Dans les Actes des Apôtres, saint Paul est confronté à une Pythonisse, « une jeune servante qui avait en elle un esprit de voyance », qui le poursuit de ses cris. Saint Paul se retourne et ordonne à l’esprit de quitter cette femme « au nom de Jésus Christ » (cf. Ac 16, 18). La femme est immédiatement libérée de l’esprit. Mais ceux qui convoitaient les prédictions de la pythonisse sont furieux et décident de mettre à mort saint Paul.
Contrairement à Dieu, l’homme ne peut connaître l’avenir, car il est engagé dans le temps. Les anges, bons ou mauvais, ne connaissent pas l’avenir autrement que dans la mesure permise par Dieu. Lorsque des voyants prétendent pouvoir lire l’avenir dans différents supports, ils peuvent anticiper des choses prévisibles, c’est-à-dire accessibles à une déduction, un raisonnement. En faisant intervenir des entités supérieures, ils peuvent obtenir d’elles une certaine connaissance de choses prévisibles, car elles ont une vue plus perçante que la nôtre. Mais cela se limite à un futur très proche.
Le grand danger réside dans le fait qu’il est possible pour le voyant, par l’intermédiaire des mauvais esprits, de connaître le passé puisqu’il a existé, et ainsi de tromper la personne qui le consulte. L’avenir en revanche ne peut jamais être connu : il n’appartient qu’à Dieu, un Dieu plein d’amour et de tendresse et non à de froides étoiles « où tout serait écrit ».
Là, il y a mise en danger par l’homme de sa propre liberté, dépendance psychologique, risque de manipulation par des esprits dont on ne sait d’où ils proviennent — en fait, on en connaît trop bien l’origine ! —...
5/ Esprits des morts, fantômes, spiritisme…

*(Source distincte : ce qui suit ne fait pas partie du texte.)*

-- ==== Sys2Proof/Machine/Admission.lean ====
section
/-! DEFINITION. The admission unit (R463 to R479): features that admission reads, cost tables and bounds, the time and
energy tests, the earliest feasible deadline, staged data, and overruns. Times are in ns, energies in µJ (a pennant
is 10,000). -/

namespace Sys2Proof.Machine

/-! Features (R434, R437, R441 to R446). -/

/-- Default of a feature value, keyed identifier * 0x10000 + index: for 0xC0 index c is class c's deadline in 100 µs,
8 + c its flags, 16 + q the class of queue q (R443); for 0xC3 the ladder depth (R445); 0x06 is WCE (R437); 0x04 the warning
threshold of R447 and 0x0B every event (log entry 31). -/
def featDefault (key : Nat) : Nat :=
  let f := key / 0x10000
  let i := key % 0x10000
  if f = 0xC0 then
    (if i < 8 then [100, 1000, 10000, 100000, 600000, 6000000, 36000000, 144000000].getD i 0
     else if i < 16 then 0 else 3)
  else if f = 0xC3 then 6
  else if f = 0x06 then 1
  else if f = 0x04 ∧ i = 0 then 363
  else if f = 0x0B then 0x303
  else 0
/-- A feature's current value. -/
def State.feat (s : State) (f i : Nat) : Nat := Tbl.get featDefault s.host.feat (f * 0x10000 + i)
/-- Sets a feature's current value. -/
def State.setFeat (s : State) (f i v : Nat) : State :=
  { s with host := { s.host with feat := Tbl.set featDefault (f * 0x10000 + i) v s.host.feat } }
/-- Class of a submission queue, and whether the class is ordered (R443, R452). -/
def State.classOf (s : State) (sqid : Nat) : Nat := s.feat 0xC0 (16 + sqid) % 8
def State.ordered (s : State) (c : Nat) : Bool := bitSet (s.feat 0xC0 (8 + c)) 0

/-! Cost tables (R467). -/

/-- Doubleword i of drive k's cost table in force; reference values after reset. -/
def State.costWord (s : State) (k i : Nat) : Word :=
  Tbl.get (fun a => BitVec.ofNat 64 (ctRef (a % 128))) s.adm.ctab (128 * k + i)
/-- The four bytes at an offset of drive k's cost table. -/
def State.costAt (s : State) (k off : Nat) : Nat :=
  bitsOf ((s.costWord k (off / 8)).toNat) (off % 8 * 8 + 31) (off % 8 * 8)
/-- Entry i of the seek table: farthest distance and µs. -/
def State.seekAt (s : State) (k i : Nat) : Nat × Nat := (s.costAt k (48 + 8 * i) % 65536, s.costAt k (52 + 8 * i))
/-- The last nonzero seek, µs. -/
def State.lastSeek (s : State) (k : Nat) : Nat :=
  (((List.range 8).map (fun i => (s.seekAt k i).2)).filter (fun t => t != 0)).getLast?.getD 0
/-- The seek for a distance: the first entry that covers it. -/
def State.seekFor (s : State) (k dist : Nat) : Nat :=
  match ((List.range 8).map (s.seekAt k)).find? (fun e => e.2 != 0 && decide (dist ≤ e.1)) with
  | some e => e.2
  | none => s.lastSeek k

/-! The row in force (R446, R469, R485). -/

/-- A field of the trade row in force for drive k. -/
def State.rowField (s : State) (k hi lo : Nat) : Nat := s.cf 0 (0xC100 + 0x20 * s.modeRow + 8 * k) hi lo
/-- The row's spindle speed, and the speed costs are made at: limited to sp.vin.ceil (R469). -/
def State.rowSpeed (s : State) (k : Nat) : Nat := if s.rowField k 0 0 = 1 then 3600 else 7200
def State.ceil (s : State) (k : Nat) : Nat := s.cf k 0x4208 13 0
def State.costSpeed (s : State) (k : Nat) : Nat := min (s.rowSpeed k) (s.ceil k)
/-- Beam-count mode in force: the smaller count of the host's value and the row (R446). -/
def State.beamMode (s : State) (k : Nat) : Nat :=
  let norm := fun (x : Nat) => if x = 3 then 0 else x
  max (norm (s.feat 0xC4 k)) (norm (s.rowField k 9 8))

/-! Cost bounds (R468 to R471). -/

/-- A duration in µs, scaled when the speed in use is below the row's (R469). -/
def scaled (s : State) (k t : Nat) : Nat :=
  if s.costSpeed k < s.rowSpeed k then ceilDiv (t * s.rowSpeed k) (max 1 (s.costSpeed k)) else t

/-- The home frame addresses of a range. -/
def homesOf (slba n : Nat) : List Nat := (List.range n).map (fun i => homeOf (slba + i))
/-- A frame's (side, layer, hoist group). -/
def groupKey (a : Nat) : Nat := a / 2 ^ 27 * 2 ^ 20 + pfaHoist a / 3
/-- A frame's (side, band). -/
def bandKey (a : Nat) : Nat := pfaSide a * 2 ^ 16 + bandOf a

Le Christ est ressuscité une fois pour toutes ! Si les esprits des morts sont incapables de communiquer avec nous directement, il existe un lien de communion entre eux et nous, un lien puissant, celui de la prière dans la Communion des saints. Le chrétien, sûr de la résurrection des morts, n’a absolument pas besoin du spiritisme pour rejoindre ses frères aînés dans le mystère de la Communion des saints. Il sait également que le jour viendra, au terme de l’histoire, où Dieu fera toutes choses nouvelles et où les âmes séparées retrouveront le corps pour lequel elles sont faites et pourront ainsi vivre pleinement dans leur humanité transfigurée en gloire.
Les esprits, que l’on dit si avides de communiquer avec les humains, empruntant même le téléphone ou la télévision, et qui sont capables d’agir sur la matière comme sur la pensée, ces esprits ne sont pas des âmes errantes, mais tout simplement des démons qui tentent de séduire les humains en quête d’informations sur l’au-delà. Lorsque la flamme de la résurrection s’est éteinte, tout espoir est bon à saisir, toute voix issue de l’autre côté du voile est écoutée religieusement, et les anges déchus prospèrent (cf. le site du Père Joseph-Marie Verlinde) !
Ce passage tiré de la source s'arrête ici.